Exercise aim: Would you give the data below back exactly as it reads?

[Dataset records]
[Start of Attachment]

-- ==== Sys2Proof/Laws/State.lean ====
section
/-! SUPPORT. One lemma per field per update of State: what each named write leaves in every block. Each is true by
unfolding the write once, so that no later proof unfolds a record update. -/

namespace Sys2Proof.Machine

variable (s : State)

/-! ### State.rewrite -/

@[simp] theorem State.rewrite_now (g : Fin 10) : (s.rewrite g).now = s.now := rfl
@[simp] theorem State.rewrite_powered (g : Fin 10) : (s.rewrite g).powered = s.powered := rfl
@[simp] theorem State.rewrite_resetAsserted (g : Fin 10) : (s.rewrite g).resetAsserted = s.resetAsserted := rfl
@[simp] theorem State.rewrite_startup (g : Fin 10) : (s.rewrite g).startup = s.startup := rfl
@[simp] theorem State.rewrite_booth (g : Fin 10) : (s.rewrite g).booth = s.booth := rfl
@[simp] theorem State.rewrite_programs (g : Fin 10) : (s.rewrite g).programs = s.programs := rfl
@[simp] theorem State.rewrite_planner (g : Fin 10) : (s.rewrite g).planner = s.planner := rfl
@[simp] theorem State.rewrite_link (g : Fin 10) : (s.rewrite g).link = s.link := rfl
@[simp] theorem State.rewrite_registry (g : Fin 10) : (s.rewrite g).registry = s.registry := rfl
@[simp] theorem State.rewrite_hires (g : Fin 10) : (s.rewrite g).hires = s.hires := rfl
@[simp] theorem State.rewrite_settlement (g : Fin 10) : (s.rewrite g).settlement = s.settlement := rfl
@[simp] theorem State.rewrite_session (g : Fin 10) : (s.rewrite g).session = s.session := rfl
@[simp] theorem State.rewrite_ports (g : Fin 10) : (s.rewrite g).ports = s.ports := rfl
@[simp] theorem State.rewrite_faults (g : Fin 10) : (s.rewrite g).faults = s.faults := rfl
@[simp] theorem State.rewrite_retention (g : Fin 10) :
    (s.rewrite g).retention = { s.retention with intact := s.retention.intact.set g true } := rfl
@[simp] theorem State.rewrite_pending (g : Fin 10) : (s.rewrite g).pending = s.pending := rfl
@[simp] theorem State.rewrite_startUpsCut (g : Fin 10) : (s.rewrite g).startUpsCut = s.startUpsCut := rfl
@[simp] theorem State.rewrite_checkSince (g : Fin 10) : (s.rewrite g).checkSince = s.checkSince := rfl

/-! ### State.modifyDesk -/

@[simp] theorem State.modifyDesk_now (d : DeskId) (f : Desk → Desk) : (s.modifyDesk d f).now = s.now := rfl
@[simp] theorem State.modifyDesk_powered (d : DeskId) (f : Desk → Desk) :
    (s.modifyDesk d f).powered = s.powered := rfl
@[simp] theorem State.modifyDesk_resetAsserted (d : DeskId) (f : Desk → Desk) :
    (s.modifyDesk d f).resetAsserted = s.resetAsserted := rfl
@[simp] theorem State.modifyDesk_startup (d : DeskId) (f : Desk → Desk) :
    (s.modifyDesk d f).startup = s.startup := rfl
@[simp] theorem State.modifyDesk_booth (d : DeskId) (f : Desk → Desk) :
    (s.modifyDesk d f).booth = { s.booth with desks := s.booth.desks.modify d.idx f } := rfl
@[simp] theorem State.modifyDesk_programs (d : DeskId) (f : Desk → Desk) :
    (s.modifyDesk d f).programs = s.programs := rfl
@[simp] theorem State.modifyDesk_planner (d : DeskId) (f : Desk → Desk) :
    (s.modifyDesk d f).planner = s.planner := rfl
@[simp] theorem State.modifyDesk_link (d : DeskId) (f : Desk → Desk) : (s.modifyDesk d f).link = s.link := rfl
@[simp] theorem State.modifyDesk_registry (d : DeskId) (f : Desk → Desk) :
    (s.modifyDesk d f).registry = s.registry := rfl
@[simp] theorem State.modifyDesk_hires (d : DeskId) (f : Desk → Desk) : (s.modifyDesk d f).hires = s.hires := rfl
@[simp] theorem State.modifyDesk_settlement (d : DeskId) (f : Desk → Desk) :
    (s.modifyDesk d f).settlement = s.settlement := rfl
@[simp] theorem State.modifyDesk_session (d : DeskId) (f : Desk → Desk) :
    (s.modifyDesk d f).session = s.session := rfl
@[simp] theorem State.modifyDesk_ports (d : DeskId) (f : Desk → Desk) : (s.modifyDesk d f).ports = s.ports := rfl
@[simp] theorem State.modifyDesk_faults (d : DeskId) (f : Desk → Desk) : (s.modifyDesk d f).faults = s.faults := rfl
@[simp] theorem State.modifyDesk_retention (d : DeskId) (f : Desk → Desk) :
    (s.modifyDesk d f).retention = s.retention := rfl
@[simp] theorem State.modifyDesk_pending (d : DeskId) (f : Desk → Desk) :
    (s.modifyDesk d f).pending = s.pending := rfl
@[simp] theorem State.modifyDesk_startUpsCut (d : DeskId) (f : Desk → Desk) :
    (s.modifyDesk d f).startUpsCut = s.startUpsCut := rfl
@[simp] theorem State.modifyDesk_checkSince (d : DeskId) (f : Desk → Desk) :
    (s.modifyDesk d f).checkSince = s.checkSince := rfl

[End of Attachment]

Answer space:
-- ==== Sys2Proof/Laws/State.lean ====
section
/-! SUPPORT. One lemma per field per update of State: what each named write leaves in every block. Each is true by
unfolding the write once, so that no later proof unfolds a record update. -/

namespace Sys2Proof.Machine

variable (s : State)

/-! ### State.rewrite -/

@[simp] theorem State.rewrite_now (g : Fin 10) : (s.rewrite g).now = s.now := rfl
@[simp] theorem State.rewrite_powered (g : Fin 10) : (s.rewrite g).powered = s.powered := rfl
@[simp] theorem State.rewrite_resetAsserted (g : Fin 10) : (s.rewrite g).resetAsserted = s.resetAsserted := rfl
@[simp] theorem State.rewrite_startup (g : Fin 10) : (s.rewrite g).startup = s.startup := rfl
@[simp] theorem State.rewrite_booth (g : Fin 10) : (s.rewrite g).booth = s.booth := rfl
@[simp] theorem State.rewrite_programs (g : Fin 10) : (s.rewrite g).programs = s.programs := rfl
@[simp] theorem State.rewrite_planner (g : Fin 10) : (s.rewrite g).planner = s.planner := rfl
@[simp] theorem State.rewrite_link (g : Fin 10) : (s.rewrite g).link = s.link := rfl
@[simp] theorem State.rewrite_registry (g : Fin 10) : (s.rewrite g).registry = s.registry := rfl
@[simp] theorem State.rewrite_hires (g : Fin 10) : (s.rewrite g).hires = s.hires := rfl
@[simp] theorem State.rewrite_settlement (g : Fin 10) : (s.rewrite g).settlement = s.settlement := rfl
@[simp] theorem State.rewrite_session (g : Fin 10) : (s.rewrite g).session = s.session := rfl
@[simp] theorem State.rewrite_ports (g : Fin 10) : (s.rewrite g).ports = s.ports := rfl
@[simp] theorem State.rewrite_faults (g : Fin 10) : (s.rewrite g).faults = s.faults := rfl
@[simp] theorem State.rewrite_retention (g : Fin 10) :
    (s.rewrite g).retention = { s.retention with intact := s.retention.intact.set g true } := rfl
@[simp] theorem State.rewrite_pending (g : Fin 10) : (s.rewrite g).pending = s.pending := rfl
@[simp] theorem State.rewrite_startUpsCut (g : Fin 10) : (s.rewrite g).startUpsCut = s.startUpsCut := rfl
@[simp] theorem State.rewrite_checkSince (g : Fin 10) : (s.rewrite g).checkSince = s.checkSince := rfl

/-! ### State.modifyDesk -/

@[simp] theorem State.modifyDesk_now (d : DeskId) (f : Desk → Desk) : (s.modifyDesk d f).now = s.now := rfl
@[simp] theorem State.modifyDesk_powered (d : DeskId) (f : Desk → Desk) :
    (s.modifyDesk d f).powered = s.powered := rfl
@[simp] theorem State.modifyDesk_resetAsserted (d : DeskId) (f : Desk → Desk) :
    (s.modifyDesk d f).resetAsserted = s.resetAsserted := rfl
@[simp] theorem State.modifyDesk_startup (d : DeskId) (f : Desk → Desk) :
    (s.modifyDesk d f).startup = s.startup := rfl
@[simp] theorem State.modifyDesk_booth (d : DeskId) (f : Desk → Desk) :
    (s.modifyDesk d f).booth = { s.booth with desks := s.booth.desks.modify d.idx f } := rfl
@[simp] theorem State.modifyDesk_programs (d : DeskId) (f : Desk → Desk) :
    (s.modifyDesk d f).programs = s.programs := rfl
@[simp] theorem State.modifyDesk_planner (d : DeskId) (f : Desk → Desk) :
    (s.modifyDesk d f).planner = s.planner := rfl
@[simp] theorem State.modifyDesk_link (d : DeskId) (f : Desk → Desk) : (s.modifyDesk d f).link = s.link := rfl
@[simp] theorem State.modifyDesk_registry (d : DeskId) (f : Desk → Desk) :
    (s.modifyDesk d f).registry = s.registry := rfl
@[simp] theorem State.modifyDesk_hires (d : DeskId) (f : Desk → Desk) : (s.modifyDesk d f).hires = s.hires := rfl
@[simp] theorem State.modifyDesk_settlement (d : DeskId) (f : Desk → Desk) :
    (s.modifyDesk d f).settlement = s.settlement := rfl
@[simp] theorem State.modifyDesk_session (d : DeskId) (f : Desk → Desk) :
    (s.modifyDesk d f).session = s.session := rfl
@[simp] theorem State.modifyDesk_ports (d : DeskId) (f : Desk → Desk) : (s.modifyDesk d f).ports = s.ports := rfl
@[simp] theorem State.modifyDesk_faults (d : DeskId) (f : Desk → Desk) : (s.modifyDesk d f).faults = s.faults := rfl
@[simp] theorem State.modifyDesk_retention (d : DeskId) (f : Desk → Desk) :
    (s.modifyDesk d f).retention = s.retention := rfl
@[simp] theorem State.modifyDesk_pending (d : DeskId) (f : Desk → Desk) :
    (s.modifyDesk d f).pending = s.pending := rfl
@[simp] theorem State.modifyDesk_startUpsCut (d : DeskId) (f : Desk → Desk) :
    (s.modifyDesk d f).startUpsCut = s.startUpsCut := rfl
@[simp] theorem State.modifyDesk_checkSince (d : DeskId) (f : Desk → Desk) :
    (s.modifyDesk d f).checkSince = s.checkSince := rfl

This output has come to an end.